Dark time(s) : non-linear narratives in the postmodern film noir Poulin, Brook

Abstract

In cinematic circles, much has been made of the film noir genre. While debates continue to circulate about what exactly film noir is and how films can be seen to fit this model, contemporary examples of the film noir produced in the last ten years have begun to exhibit an exciting and inventive postmodern tendency: a non-linear narrative structure. Narratives are scrambles, run backwards, replay a significant moment several times or are a blend of two or more of these innovative narrative tropes. I will be looking exclusively at these films and have termed them post/neo/noirs. Thus, those films that feature an intersection between the film noir, the postmodern and feature an unconventional and non-linear narrative structure will form the basis for this study. I will first present a brief summary of the existing scholarship dedicated to film noir as well as my own original template of essential film noir characteristics. Next, a framework outlining the fundamental and recurring characteristics of postmodern theory will be established, as this will be the major theoretical structure used to dissect and analyze the films within this thesis. Chapters l-IV will act to show the distinct types of post/neo/noirs, provide a close analysis of ten recent films, and show how certain films and sub-categories of the post/neo/noir emerge as more successful and important cultural texts.
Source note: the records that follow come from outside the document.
-- ==== Sys2Proof/Laws/BitVector.lean ====
section
/-! SUPPORT. What each pure function of the bit-vector unit answers, position by position, and when it raises. -/

namespace Sys2Proof.Machine

/-! ### Positions -/

theorem bitOf_eq (x : BV) (p : Nat) : bitOf x p = (x.at p).toNat := by
  simp [bitOf, BV.at, Nat.toNat_testBit, Nat.shiftRight_eq_div_pow, Nat.and_one_is_mod]

theorem bitOf_lt (x : BV) (p : Nat) : bitOf x p < 2 := by
  rw [bitOf_eq]; cases x.at p <;> decide

/-- A fitting value has no bit above its width. -/
theorem testBit_eq_false_of_fits {x : BV} (h : x.Fits) {j : Nat} (hj : x.w ≤ j) : x.v.testBit j = false :=
  Nat.testBit_lt_two_pow (Nat.lt_of_lt_of_le h.2.2 (Nat.pow_le_pow_right (by decide) hj))

/-- The bit at index `j` is the bit at position `w - j`. -/
theorem testBit_eq_at {x : BV} {j : Nat} (hj : j < x.w) : x.v.testBit j = x.at (x.w - j) := by
  unfold BV.at; congr 1; omega

/-- Two fitting values of one width that agree at every position are equal. -/
theorem bv_ext {x y : BV} (hx : x.Fits) (hy : y.Fits) (hw : x.w = y.w)
    (h : ∀ q, 1 ≤ q → q ≤ x.w → x.at q = y.at q) : x = y := by
  obtain ⟨xw, xv⟩ := x; obtain ⟨yw, yv⟩ := y
  change xw = yw at hw; subst hw
  congr 1
  apply Nat.eq_of_testBit_eq
  intro j
  by_cases hj : j < xw
  · have := h (xw - j) (by omega) (Nat.sub_le _ _)
    rwa [← testBit_eq_at (x := ⟨xw, xv⟩) hj, ← testBit_eq_at (x := ⟨xw, yv⟩) hj] at this
  · rw [testBit_eq_false_of_fits hx (by simp only; omega), testBit_eq_false_of_fits hy (by simp only; omega)]

/-- A value is below `2^w` when no bit at or above index `w` is set. -/
theorem lt_two_pow_of_bits {v w : Nat} (h : ∀ j, w ≤ j → v.testBit j = false) : v < 2 ^ w :=
  Nat.lt_pow_two_of_testBit v h

/-! ### construct, get, set -/

theorem construct_eq_ok {value width : Nat} {x : BV} :
    construct value width = .ok x ↔ BV.Fits ⟨width, value⟩ ∧ x = ⟨width, value⟩ := by
  unfold construct BV.Fits
  simp only [Config.maxWidth]
  split
  · simp; omega
  · split
    · simp; omega
    · simp only [Except.ok.injEq]
      constructor
      · rintro rfl; exact ⟨⟨by omega, by omega, by omega⟩, rfl⟩
      · rintro ⟨-, rfl⟩; rfl

theorem construct_eq_error {value width : Nat} {c : Cause} :
    construct value width = .error c ↔ ¬ BV.Fits ⟨width, value⟩ ∧ c = .widthViolation := by
  unfold construct BV.Fits
  simp only [Config.maxWidth]
  split
  · simp [eq_comm]; omega
  · split
    · simp [eq_comm]; omega
    · simp; omega

theorem getBit_eq_ok {x : BV} {pos b : Nat} :
    getBit x pos = .ok b ↔ (1 ≤ pos ∧ pos ≤ x.w) ∧ b = (x.at pos).toNat := by
  unfold getBit
  split
  · simp; omega
  · simp only [bitOf_eq, Except.ok.injEq]
    constructor
    · rintro rfl; exact ⟨by omega, rfl⟩
    · exact fun h => h.2.symm

theorem getBit_eq_error {x : BV} {pos : Nat} {c : Cause} :
    getBit x pos = .error c ↔ ¬ (1 ≤ pos ∧ pos ≤ x.w) ∧ c = .indexOutOfRange := by
  unfold getBit
  split
  · simp [eq_comm]; omega
  · simp; omega

theorem getBit_of_mem {x : BV} {pos : Nat} (h1 : 1 ≤ pos) (h2 : pos ≤ x.w) :
    getBit x pos = .ok (x.at pos).toNat := getBit_eq_ok.2 ⟨⟨h1, h2⟩, rfl⟩
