/-- Splitting where two values were joined gives the two values. -/
theorem PartsOf.eq_of_joinOf (hp : PartsOf y hi.w hi' lo') (hy : JoinOf hi lo y) (hhi : hi.Fits) (hlo : lo.Fits) :
    hi' = hi ∧ lo' = lo := by
  have hwidth : lo'.w = lo.w := Nat.add_left_cancel (hp.widthLow.trans hy.width)
  constructor
  · refine bv_ext hp.fitsHigh hhi hp.widthHigh fun q h1 h2 => ?_
    rw [hp.widthHigh] at h2
    rw [hp.high q h1 h2, hy.high q h1 h2]
  · refine bv_ext hp.fitsLow hlo hwidth fun q h1 h2 => ?_
    have hle : hi.w + q ≤ y.w := hp.widthLow ▸ Nat.add_le_add_left h2 _
    rw [hp.low q h1 hle, hy.low q h1 (hwidth ▸ h2)]

theorem PartsOf.joinOf (hp : PartsOf x n hi lo) (hx : x.Fits) : JoinOf hi lo x := by
  obtain ⟨hfhi, hflo, hhi, hlo, hhigh, hlow⟩ := hp
  subst hhi
  exact ⟨hx, hlo.symm, fun q h1 h2 => (hhigh q h1 h2).symm, fun q h1 h2 => (hlow q h1 (by omega)).symm⟩

/-- `cd` is C‖D with both halves rotated by `n` from `c0` and `d0`: the register of R166 with `n = s(i)`. -/
def HalvesRotated (c0 d0 : BV) (n : Nat) (cd : BV) : Prop :=
  ∃ c d, RotationOf c0 n c ∧ RotationOf d0 n d ∧ JoinOf c d cd

theorem PartsOf.halvesRotated_zero (hp : PartsOf cd n c0 d0) (hcd : cd.Fits) : HalvesRotated c0 d0 0 cd :=
  ⟨c0, d0, rotationOf_zero hp.fitsHigh, rotationOf_zero hp.fitsLow, hp.joinOf hcd⟩

theorem HalvesRotated.width (h : HalvesRotated c0 d0 n cd) : cd.w = c0.w + d0.w := by
  obtain ⟨c, d, hc, hd, hjoin⟩ := h
  rw [hjoin.width, hc.width, hd.width]

theorem HalvesRotated.fits (h : HalvesRotated c0 d0 n cd) : cd.Fits := by
  obtain ⟨_, _, _, _, hjoin⟩ := h
  exact hjoin.fits

/-- One step of R160 turns each half further by its shift. -/
theorem HalvesRotated.step (h : HalvesRotated c0 d0 a cd) (hc0 : c0.Fits ∧ c0.w = 28) (hd0 : d0.Fits)
    (hs : ScheduleStepOf cd b cd' k) : HalvesRotated c0 d0 (a + b) cd' := by
  obtain ⟨c, d, hc, hd, hjoin⟩ := h
  obtain ⟨c₁, d₁, c', d', hparts, hc', hd', hjoin', -⟩ := hs
  rw [← hc0.2, ← hc.width] at hparts
  obtain ⟨rfl, rfl⟩ := hparts.eq_of_joinOf hjoin hc.fits hd.fits
  exact ⟨c', d', hc.trans hc' hc0.1, hd.trans hd' hd0, hjoin'⟩

/-- After a whole turn of both halves the register is the one they were taken from. -/
theorem HalvesRotated.eq_of_turn (h : HalvesRotated c0 d0 28 cd) (hp : PartsOf x 28 c0 d0) (hx : x.Fits)
    (hd0 : d0.w = 28) : cd = x := by
  obtain ⟨c, d, hc, hd, hjoin⟩ := h
  obtain rfl := RotationOf.eq_of_width (hp.widthHigh.symm ▸ hc) hp.fitsHigh
  obtain rfl := RotationOf.eq_of_width (hd0.symm ▸ hd) hp.fitsLow
  exact hjoin.eq_of_partsOf hp hx

end ClosedForm

/-- R166 as an invariant of `KS.STEP`: with KN = i the halves are those first loaded rotated by s(i), and the last
subkey is taken from them. -/
def State.InClosedForm (s : State) (c0 d0 : BV) : Prop :=
  ∃ cd, s.cd = some cd ∧ HalvesRotated c0 d0 (shiftSum s.kn) cd ∧
    (1 ≤ s.kn → ∃ k, s.k[s.kn - 1]? = some k ∧ PermutedBy cd tablePC2 k)
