/-- R196: from IDLE, what DCMP writes, the fault it raises, EOS and the final bit buffers depend only on the unread source,
be it a container or not. -/
def Obligations.DcmpDependsOnlyOnTheSource : Prop :=
  ∀ s1 s2 : State, s1.Inv → s2.Inv → s1.run = .idle → s2.run = .idle → srcRest s1 = srcRest s2 →
    ∃ t1 t2 out, exec .dcmp s1 = .next t1 ∧ exec .dcmp s2 = .next t2 ∧ t1.snk = s1.snk ++ out ∧
      t2.snk = s2.snk ++ out ∧ t1.run = t2.run ∧ t1.err = t2.err ∧ t1.einfo = t2.einfo ∧ t1.eos = t2.eos ∧
      t1.wbuf = t2.wbuf ∧ t1.wcnt = t2.wcnt ∧ t1.rbuf = t2.rbuf ∧ t1.rcnt = t2.rcnt
end

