-- ==== Sys2Proof/Laws/State.lean ====
section
/-! SUPPORT. One lemma per field per update of State, each true by rfl: what the update writes and what it leaves. -/

namespace Sys2Proof.Machine

variable (s : State)

-- State.setArg
@[simp] theorem State.setArg_arg (v : Dword) : (s.setArg v).arg = v := rfl
@[simp] theorem State.setArg_res (v : Dword) : (s.setArg v).res = s.res := rfl
@[simp] theorem State.setArg_len (v : Dword) : (s.setArg v).len = s.len := rfl
@[simp] theorem State.setArg_run (v : Dword) : (s.setArg v).run = s.run := rfl
@[simp] theorem State.setArg_eos (v : Dword) : (s.setArg v).eos = s.eos := rfl
@[simp] theorem State.setArg_err (v : Dword) : (s.setArg v).err = s.err := rfl
@[simp] theorem State.setArg_einfo (v : Dword) : (s.setArg v).einfo = s.einfo := rfl
@[simp] theorem State.setArg_freq (v : Dword) : (s.setArg v).freq = s.freq := rfl
@[simp] theorem State.setArg_tree (v : Dword) : (s.setArg v).tree = s.tree := rfl
@[simp] theorem State.setArg_code (v : Dword) : (s.setArg v).code = s.code := rfl
@[simp] theorem State.setArg_wbuf (v : Dword) : (s.setArg v).wbuf = s.wbuf := rfl
@[simp] theorem State.setArg_wcnt (v : Dword) : (s.setArg v).wcnt = s.wcnt := rfl
@[simp] theorem State.setArg_rbuf (v : Dword) : (s.setArg v).rbuf = s.rbuf := rfl
@[simp] theorem State.setArg_rcnt (v : Dword) : (s.setArg v).rcnt = s.rcnt := rfl
@[simp] theorem State.setArg_src (v : Dword) : (s.setArg v).src = s.src := rfl
@[simp] theorem State.setArg_snk (v : Dword) : (s.setArg v).snk = s.snk := rfl
@[simp] theorem State.setArg_script (v : Dword) : (s.setArg v).script = s.script := rfl
@[simp] theorem State.setArg_answers (v : Dword) : (s.setArg v).answers = s.answers := rfl

-- State.setRes
@[simp] theorem State.setRes_arg (v : Dword) : (s.setRes v).arg = s.arg := rfl
@[simp] theorem State.setRes_res (v : Dword) : (s.setRes v).res = v := rfl
@[simp] theorem State.setRes_len (v : Dword) : (s.setRes v).len = s.len := rfl
@[simp] theorem State.setRes_run (v : Dword) : (s.setRes v).run = s.run := rfl
@[simp] theorem State.setRes_eos (v : Dword) : (s.setRes v).eos = s.eos := rfl
@[simp] theorem State.setRes_err (v : Dword) : (s.setRes v).err = s.err := rfl
@[simp] theorem State.setRes_einfo (v : Dword) : (s.setRes v).einfo = s.einfo := rfl
@[simp] theorem State.setRes_freq (v : Dword) : (s.setRes v).freq = s.freq := rfl
@[simp] theorem State.setRes_tree (v : Dword) : (s.setRes v).tree = s.tree := rfl
@[simp] theorem State.setRes_code (v : Dword) : (s.setRes v).code = s.code := rfl
@[simp] theorem State.setRes_wbuf (v : Dword) : (s.setRes v).wbuf = s.wbuf := rfl
@[simp] theorem State.setRes_wcnt (v : Dword) : (s.setRes v).wcnt = s.wcnt := rfl
@[simp] theorem State.setRes_rbuf (v : Dword) : (s.setRes v).rbuf = s.rbuf := rfl
@[simp] theorem State.setRes_rcnt (v : Dword) : (s.setRes v).rcnt = s.rcnt := rfl
@[simp] theorem State.setRes_src (v : Dword) : (s.setRes v).src = s.src := rfl
@[simp] theorem State.setRes_snk (v : Dword) : (s.setRes v).snk = s.snk := rfl
@[simp] theorem State.setRes_script (v : Dword) : (s.setRes v).script = s.script := rfl
@[simp] theorem State.setRes_answers (v : Dword) : (s.setRes v).answers = s.answers := rfl

-- State.setLen
@[simp] theorem State.setLen_arg (v : Word) : (s.setLen v).arg = s.arg := rfl
@[simp] theorem State.setLen_res (v : Word) : (s.setLen v).res = s.res := rfl
@[simp] theorem State.setLen_len (v : Word) : (s.setLen v).len = v := rfl
@[simp] theorem State.setLen_run (v : Word) : (s.setLen v).run = s.run := rfl
@[simp] theorem State.setLen_eos (v : Word) : (s.setLen v).eos = s.eos := rfl
@[simp] theorem State.setLen_err (v : Word) : (s.setLen v).err = s.err := rfl
@[simp] theorem State.setLen_einfo (v : Word) : (s.setLen v).einfo = s.einfo := rfl
@[simp] theorem State.setLen_freq (v : Word) : (s.setLen v).freq = s.freq := rfl
@[simp] theorem State.setLen_tree (v : Word) : (s.setLen v).tree = s.tree := rfl
@[simp] theorem State.setLen_code (v : Word) : (s.setLen v).code = s.code := rfl
@[simp] theorem State.setLen_wbuf (v : Word) : (s.setLen v).wbuf = s.wbuf := rfl
@[simp] theorem State.setLen_wcnt (v : Word) : (s.setLen v).wcnt = s.wcnt := rfl
@[simp] theorem State.setLen_rbuf (v : Word) : (s.setLen v).rbuf = s.rbuf := rfl
@[simp] theorem State.setLen_rcnt (v : Word) : (s.setLen v).rcnt = s.rcnt := rfl
@[simp] theorem State.setLen_src (v : Word) : (s.setLen v).src = s.src := rfl
@[simp] theorem State.setLen_snk (v : Word) : (s.setLen v).snk = s.snk := rfl
@[simp] theorem State.setLen_script (v : Word) : (s.setLen v).script = s.script := rfl
@[simp] theorem State.setLen_answers (v : Word) : (s.setLen v).answers = s.answers := rfl

-- State.setEos
@[simp] theorem State.setEos_arg (b : Bool) : (s.setEos b).arg = s.arg := rfl
@[simp] theorem State.setEos_res (b : Bool) : (s.setEos b).res = s.res := rfl
@[simp] theorem State.setEos_len (b : Bool) : (s.setEos b).len = s.len := rfl
@[simp] theorem State.setEos_run (b : Bool) : (s.setEos b).run = s.run := rfl
@[simp] theorem State.setEos_eos (b : Bool) : (s.setEos b).eos = b := rfl
@[simp] theorem State.setEos_err (b : Bool) : (s.setEos b).err = s.err := rfl
@[simp] theorem State.setEos_einfo (b : Bool) : (s.setEos b).einfo = s.einfo := rfl
@[simp] theorem State.setEos_freq (b : Bool) : (s.setEos b).freq = s.freq := rfl
@[simp] theorem State.setEos_tree (b : Bool) : (s.setEos b).tree = s.tree := rfl
@[simp] theorem State.setEos_code (b : Bool) : (s.setEos b).code = s.code := rfl
@[simp] theorem State.setEos_wbuf (b : Bool) : (s.setEos b).wbuf = s.wbuf := rfl
@[simp] theorem State.setEos_wcnt (b : Bool) : (s.setEos b).wcnt = s.wcnt := rfl
@[simp] theorem State.setEos_rbuf (b : Bool) : (s.setEos b).rbuf = s.rbuf := rfl
@[simp] theorem State.setEos_rcnt (b : Bool) : (s.setEos b).rcnt = s.rcnt := rfl
@[simp] theorem State.setEos_src (b : Bool) : (s.setEos b).src = s.src := rfl
@[simp] theorem State.setEos_snk (b : Bool) : (s.setEos b).snk = s.snk := rfl
@[simp] theorem State.setEos_script (b : Bool) : (s.setEos b).script = s.script := rfl
@[simp] theorem State.setEos_answers (b : Bool) : (s.setEos b).answers = s.answers := rfl

-- State.setFreq
@[simp] theorem State.setFreq_arg (f : FreqTable) : (s.setFreq f).arg = s.arg := rfl
@[simp] theorem State.setFreq_res (f : FreqTable) : (s.setFreq f).res = s.res := rfl
@[simp] theorem State.setFreq_len (f : FreqTable) : (s.setFreq f).len = s.len := rfl
@[simp] theorem State.setFreq_run (f : FreqTable) : (s.setFreq f).run = s.run := rfl
@[simp] theorem State.setFreq_eos (f : FreqTable) : (s.setFreq f).eos = s.eos := rfl
@[simp] theorem State.setFreq_err (f : FreqTable) : (s.setFreq f).err = s.err := rfl
@[simp] theorem State.setFreq_einfo (f : FreqTable) : (s.setFreq f).einfo = s.einfo := rfl
@[simp] theorem State.setFreq_freq (f : FreqTable) : (s.setFreq f).freq = f := rfl
@[simp] theorem State.setFreq_tree (f : FreqTable) : (s.setFreq f).tree = s.tree := rfl
@[simp] theorem State.setFreq_code (f : FreqTable) : (s.setFreq f).code = s.code := rfl
@[simp] theorem State.setFreq_wbuf (f : FreqTable) : (s.setFreq f).wbuf = s.wbuf := rfl
@[simp] theorem State.setFreq_wcnt (f : FreqTable) : (s.setFreq f).wcnt = s.wcnt := rfl
@[simp] theorem State.setFreq_rbuf (f : FreqTable) : (s.setFreq f).rbuf = s.rbuf := rfl
@[simp] theorem State.setFreq_rcnt (f : FreqTable) : (s.setFreq f).rcnt = s.rcnt := rfl
@[simp] theorem State.setFreq_src (f : FreqTable) : (s.setFreq f).src = s.src := rfl
@[simp] theorem State.setFreq_snk (f : FreqTable) : (s.setFreq f).snk = s.snk := rfl
@[simp] theorem State.setFreq_script (f : FreqTable) : (s.setFreq f).script = s.script := rfl
@[simp] theorem State.setFreq_answers (f : FreqTable) : (s.setFreq f).answers = s.answers := rfl

-- State.setTree
@[simp] theorem State.setTree_arg (t : Option Tree) : (s.setTree t).arg = s.arg := rfl
@[simp] theorem State.setTree_res (t : Option Tree) : (s.setTree t).res = s.res := rfl
@[simp] theorem State.setTree_len (t : Option Tree) : (s.setTree t).len = s.len := rfl
@[simp] theorem State.setTree_run (t : Option Tree) : (s.setTree t).run = s.run := rfl
@[simp] theorem State.setTree_eos (t : Option Tree) : (s.setTree t).eos = s.eos := rfl
@[simp] theorem State.setTree_err (t : Option Tree) : (s.setTree t).err = s.err := rfl
@[simp] theorem State.setTree_einfo (t : Option Tree) : (s.setTree t).einfo = s.einfo := rfl
@[simp] theorem State.setTree_freq (t : Option Tree) : (s.setTree t).freq = s.freq := rfl
@[simp] theorem State.setTree_tree (t : Option Tree) : (s.setTree t).tree = t := rfl
@[simp] theorem State.setTree_code (t : Option Tree) : (s.setTree t).code = none := rfl
@[simp] theorem State.setTree_wbuf (t : Option Tree) : (s.setTree t).wbuf = s.wbuf := rfl
@[simp] theorem State.setTree_wcnt (t : Option Tree) : (s.setTree t).wcnt = s.wcnt := rfl
@[simp] theorem State.setTree_rbuf (t : Option Tree) : (s.setTree t).rbuf = s.rbuf := rfl
@[simp] theorem State.setTree_rcnt (t : Option Tree) : (s.setTree t).rcnt = s.rcnt := rfl
@[simp] theorem State.setTree_src (t : Option Tree) : (s.setTree t).src = s.src := rfl
@[simp] theorem State.setTree_snk (t : Option Tree) : (s.setTree t).snk = s.snk := rfl
@[simp] theorem State.setTree_script (t : Option Tree) : (s.setTree t).script = s.script := rfl
@[simp] theorem State.setTree_answers (t : Option Tree) : (s.setTree t).answers = s.answers := rfl

-- State.setCode
@[simp] theorem State.setCode_arg (c : CodeTable) : (s.setCode c).arg = s.arg := rfl
@[simp] theorem State.setCode_res (c : CodeTable) : (s.setCode c).res = s.res := rfl
@[simp] theorem State.setCode_len (c : CodeTable) : (s.setCode c).len = s.len := rfl
@[simp] theorem State.setCode_run (c : CodeTable) : (s.setCode c).run = s.run := rfl
@[simp] theorem State.setCode_eos (c : CodeTable) : (s.setCode c).eos = s.eos := rfl
@[simp] theorem State.setCode_err (c : CodeTable) : (s.setCode c).err = s.err := rfl
@[simp] theorem State.setCode_einfo (c : CodeTable) : (s.setCode c).einfo = s.einfo := rfl
@[simp] theorem State.setCode_freq (c : CodeTable) : (s.setCode c).freq = s.freq := rfl
@[simp] theorem State.setCode_tree (c : CodeTable) : (s.setCode c).tree = s.tree := rfl
@[simp] theorem State.setCode_code (c : CodeTable) : (s.setCode c).code = some c := rfl
@[simp] theorem State.setCode_wbuf (c : CodeTable) : (s.setCode c).wbuf = s.wbuf := rfl
@[simp] theorem State.setCode_wcnt (c : CodeTable) : (s.setCode c).wcnt = s.wcnt := rfl
@[simp] theorem State.setCode_rbuf (c : CodeTable) : (s.setCode c).rbuf = s.rbuf := rfl
@[simp] theorem State.setCode_rcnt (c : CodeTable) : (s.setCode c).rcnt = s.rcnt := rfl
@[simp] theorem State.setCode_src (c : CodeTable) : (s.setCode c).src = s.src := rfl
@[simp] theorem State.setCode_snk (c : CodeTable) : (s.setCode c).snk = s.snk := rfl
@[simp] theorem State.setCode_script (c : CodeTable) : (s.setCode c).script = s.script := rfl
@[simp] theorem State.setCode_answers (c : CodeTable) : (s.setCode c).answers = s.answers := rfl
The argumentation and subsequent conclusions of this thesis will be threefold: a) The post/neo/noir sub-genre is fundamentally postmodern and produces transnational texts that embrace these concerns. b) Only those post/neo/noirs that fully incorporate both postmodern filmmaking impulses and a deft merging of film form and content are effective at producing a significant commentary. c) Not only is film noir a stable genre category, it can be seen as a dominant one, as films that fit the film noir framework can be considered film noir regardless of what other genres they might seem to otherwise belong to. d) The post/neo/noir has the potential to offer a vital, profound and complex social criticism and is designed for consumption and interpretation by a sophisticated postmodern audience.